Search the data for the word "none" and copy out every line that has it.

====== PROVIDED RECORDS

/-- 30_encoding.md R80: a step needs RUNNING; in phase 2 of IN it completes the read; else it fetches, latches the word,
increments the PC and runs the decoded instruction. Where phase 2 finds no character there is no next state. -/
def Obligations.StepRunsTheDecodedInstruction : Prop :=
  (∀ s t : State, step s = .next t → s.run = .running) ∧
  (∀ s : State, s.run = .running → s.inPhase = true →
    match s.input.next with
    | some (c, rest) => step s = .next (((s.setInput rest).setReg 0#3 (c.zeroExtend 16)).setInPhase false)
    | none => ∀ t, step s ≠ .next t) ∧
  ∀ (s s1 : State) (w : Word), s.run = .running → s.inPhase = false → s.memRead s.pc = (w, s1) →
    step s = exec (decodeWord w) { s1 with ir := w, pc := s.pc + 1 }

/-- R82: no step exists in HALTED or ABORTED, and a HALT takes effect in its own step. -/
def Obligations.TerminalStatesHaveNoStep : Prop :=
  (∀ s t : State, s.run = .halted ∨ s.run = .aborted → step s ≠ .next t) ∧
  ∀ s : State, s.run = .running → s.inPhase = false → decodeWord (s.memRead s.pc).1 = .halt →
    ∃ t, step s = .next t ∧ t.run = .halted ∧ ∀ u, step t ≠ .next u

/-- 10_state.md R27: only HALT leads to HALTED and only an illegal opcode to ABORTED; LOAD_ERROR is never reached by a
step; and the fetch unit operates in RUNNING alone. -/
def Obligations.OnlyHaltAndIllegalEndTheRun : Prop :=
  ∀ s t : State, step s = .next t →
    s.run = .running ∧ t.run ≠ .loadError ∧
    (t.run = .halted ↔ s.inPhase = false ∧ decodeWord (s.memRead s.pc).1 = .halt) ∧
    (t.run = .aborted ↔ s.inPhase = false ∧
      (decodeWord (s.memRead s.pc).1 = .illegal1000 ∨ decodeWord (s.memRead s.pc).1 = .illegal1101))

/-- R138: `inPhase` becomes true in the TRAP step of IN alone; and while it is true the only step is phase 2, which fetches
nothing and makes it false. -/
def Obligations.InPhaseLastsOneStep : Prop :=
  (∀ s t : State, s.inPhase = false → step s = .next t →
    (t.inPhase = true ↔ decodeWord (s.memRead s.pc).1 = .in_)) ∧
  ∀ s t : State, s.inPhase = true → step s = .next t →
    t.inPhase = false ∧ t.pc = s.pc ∧ t.ir = s.ir ∧ SameRegsBut 0#3 s t ∧ SameBytes s t ∧ t.output = s.output

/-- In a run with finite input every step of a running machine is taken and leaves a finite input, unless it waits: in phase
2 of IN, or at a GETC just fetched, with no character left (R163, R173). It rests on log entry 5 (scans end) and log entry 11
(a wait is the fault `waitingForInput`). -/
def Obligations.RunningStepOnlyEverWaits : Prop :=
  ∀ s : State, s.run = .running → s.input.isFinite = true →
    if s.inPhase = true then
      (s.input.next = none ∧ step s = .fault .waitingForInput) ∨
        (s.input.next ≠ none ∧ ∃ t, step s = .next t ∧ t.input.isFinite = true)
    else
      (decodeWord (s.memRead s.pc).1 = .getc ∧ (s.memRead s.pc).2.input.next = none ∧ step s = .fault .waitingForInput) ∨
      (¬ (decodeWord (s.memRead s.pc).1 = .getc ∧ (s.memRead s.pc).2.input.next = none) ∧
        ∃ t, step s = .next t ∧ t.input.isFinite = true)

/-! ### Reset and boot -/

/-- R32, with the values the spec decided there (D3, D4, D17, D28). `ir`, `input` and `polls` have no value in the spec
(log entries 2, 3 and 4) and are left out. -/
def Obligations.ResetValues : Prop :=
  (∀ r, State.reset.reg r = 0) ∧ State.reset.pc = 0x3000 ∧ State.reset.cond = 0b010 ∧
  (∀ a, State.reset.mem.read a = 0) ∧ State.reset.run = .running ∧ State.reset.inPhase = false ∧
  State.reset.output = []

/-- 70_reset_and_hazards.md R181: whatever the image's origin, the first fetch is from 0x3000; and if the image does not
cover it, that step is a BR never taken. -/
def Obligations.BootStartsAtTheFixedAddress : Prop :=
  (∀ (bytes : List Byte) (m : Memory) (input : Input), loadImage bytes = some m →
    (State.boot (some bytes) input).pc = 0x3000 ∧ (State.boot (some bytes) input).run = .running ∧
    (State.boot (some bytes) input).fetch.ir = m.read 0x3000) ∧
  ∀ (hi lo : Byte) (body : List Byte) (input : Input), body.length % 2 = 0 →
    (hi ++ lo : Word).toNat + body.length / 2 ≤ 65536 →
    0x3000 < (hi ++ lo : Word).toNat ∨ (hi ++ lo : Word).toNat + body.length / 2 ≤ 0x3000 →
    ∃ t, step (State.boot (some (hi :: lo :: body)) input) = .next t ∧ t.pc = 0x3001 ∧ t.ir = 0 ∧
      SameRegs (State.boot (some (hi :: lo :: body)) input) t ∧ t.run = .running

/-- R180 and R182 (with D21's bound): the image's words stand at origin, origin + 1, …, and every other word is zero. -/
def Obligations.LoaderPlacesTheWords : Prop :=
  ∀ (hi lo : Byte) (body : List Byte) (input : Input), body.length % 2 = 0 →
    (hi ++ lo : Word).toNat + body.length / 2 ≤ 65536 →
    (∀ k, k < body.length / 2 →
      (State.boot (some (hi :: lo :: body)) input).mem.read ((hi ++ lo : Word) + BitVec.ofNat 16 k) =
        body.getD (2 * k) 0 ++ body.getD (2 * k + 1) 0) ∧
    ∀ a : Word, a.toNat < (hi ++ lo : Word).toNat ∨ (hi ++ lo : Word).toNat + body.length / 2 ≤ a.toNat →
      (State.boot (some (hi :: lo :: body)) input).mem.read a = 0

/-- R183 (its last case is decision D21): which images are a LOAD_ERROR; no step follows one, and any other boots. -/
def Obligations.LoadErrorExactlyWhenMalformed : Prop :=
  ∀ (image : Option (List Byte)) (input : Input),
    ((State.boot image input).run = .loadError ↔
      image = none ∨ ∃ bytes, image = some bytes ∧
        (bytes.length < 2 ∨ bytes.length % 2 = 1 ∨
          65536 < (bytes.getD 0 0 ++ bytes.getD 1 0 : Word).toNat + (bytes.length / 2 - 1))) ∧
    ((State.boot image input).run = .loadError → ∀ t, step (State.boot image input) ≠ .next t) ∧
    ((State.boot image input).run ≠ .loadError → (State.boot image input).run = .running)

/-! ### Whole-machine rules -/

/-- The invariant holds after reset: COND is one-hot (R34); memory is in the canonical form of log entry 1; `inPhase` is true
only in RUNNING, which log entry 13 DEDUCED. -/
def Obligations.ResetMeetsTheInvariant : Prop := State.reset.Inv

/-- The invariant (R34, log entries 1 and 13) holds after booting any image that loads: the loader keeps memory canonical.
After a LOAD_ERROR the spec gives COND and memory no value (R33, log entry 6), and nothing is said of them. -/
def Obligations.BootMeetsTheInvariant : Prop :=
  ∀ (bytes : List Byte) (m : Memory) (input : Input), loadImage bytes = some m → (State.boot (some bytes) input).Inv

/-- Every step keeps the invariant: COND stays one-hot (R34); memory stays in the model's canonical form (log entry 1); and
`inPhase` is true only in RUNNING (DEDUCED, log entry 13). -/
def Obligations.StepKeepsTheInvariant : Prop := ∀ s t : State, s.Inv → step s = .next t → t.Inv

/-- 10_state.md R22, the table of write sites: no instruction writes a register, COND or the PC unless the table lists it;
the fetch adds one to the PC; and phase 2 of IN writes R0 alone. -/
def Obligations.OnlyListedInstructionsWriteRegisters : Prop :=
  (∀ (i : Instr) (s t : State), exec i s = .next t →
    (∀ r, i.writesReg ≠ some r → t.reg r = s.reg r) ∧
    (i.writesCond = false → t.cond = s.cond) ∧
    (i.writesPc = false → t.pc = s.pc)) ∧
  (∀ s : State, SameRegs s s.fetch ∧ s.fetch.cond = s.cond ∧ s.fetch.pc = s.pc + 1) ∧
  ∀ s t : State, s.inPhase = true → step s = .next t → SameRegsBut 0#3 s t ∧ t.cond = s.cond ∧ t.pc = s.pc

/-- 20_memory.md R42: a word of memory changes only by a store to it, whose address is computed as the meaning computes it, or,
if it is KBSR or KBDR, by a poll; an instruction has polled exactly if the model's counter `polls` (log entry 4) moved. -/
def Obligations.OnlyStoresAndPollsChangeMemory : Prop :=
  ∀ (i : Instr) (s t : State) (a : Word), exec i s = .next t → s.storeAddress i ≠ some a →
    (a ≠ 0xFE00 → a ≠ 0xFE02 → t.mem.read a = s.mem.read a) ∧
    (t.polls = s.polls → t.mem.read a = s.mem.read a)

/-- R26: COND is written only from the value written to a register, and read only by BR: any other instruction does the
same whatever COND holds, and leaves that in COND or overwrites it. -/
def Obligations.OnlyBranchesReadCond : Prop :=
  (∀ (i : Instr) (s t : State), exec i s = .next t → i.writesCond = true →
    ∃ dr, i.writesReg = some dr ∧ t.cond = flagOf (t.reg dr)) ∧
  (∀ (i : Instr) (s t : State), exec i s = .next t → i.writesCond = false → t.cond = s.cond) ∧
  ∀ (i : Instr) (s : State) (c : BitVec 3), (∀ nzp off9, i ≠ .br nzp off9) →
    exec i (s.setCond c) = mapNext (fun t => if i.writesCond then t else t.setCond c) (exec i s)

/-- 60_exceptions.md R172 and 43_trap.md R141: a step never takes back an output code, and takes input characters from the
front only. -/
def Obligations.OutputGrowsAndInputIsConsumed : Prop :=
  ∀ s t : State, step s = .next t → s.output <+: t.output ∧ ∃ k, t.input = s.input.drop k
end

============

OUTPUT FOR THIS EXERCISE
    | none => ∀ t, step s ≠ .next t) ∧
      (s.input.next = none ∧ step s = .fault .waitingForInput) ∨
        (s.input.next ≠ none ∧ ∃ t, step s = .next t ∧ t.input.isFinite = true)
      (decodeWord (s.memRead s.pc).1 = .getc ∧ (s.memRead s.pc).2.input.next = none ∧ step s = .fault .waitingForInput) ∨
      (¬ (decodeWord (s.memRead s.pc).1 = .getc ∧ (s.memRead s.pc).2.input.next = none) ∧
      image = none ∨ ∃ bytes, image = some bytes ∧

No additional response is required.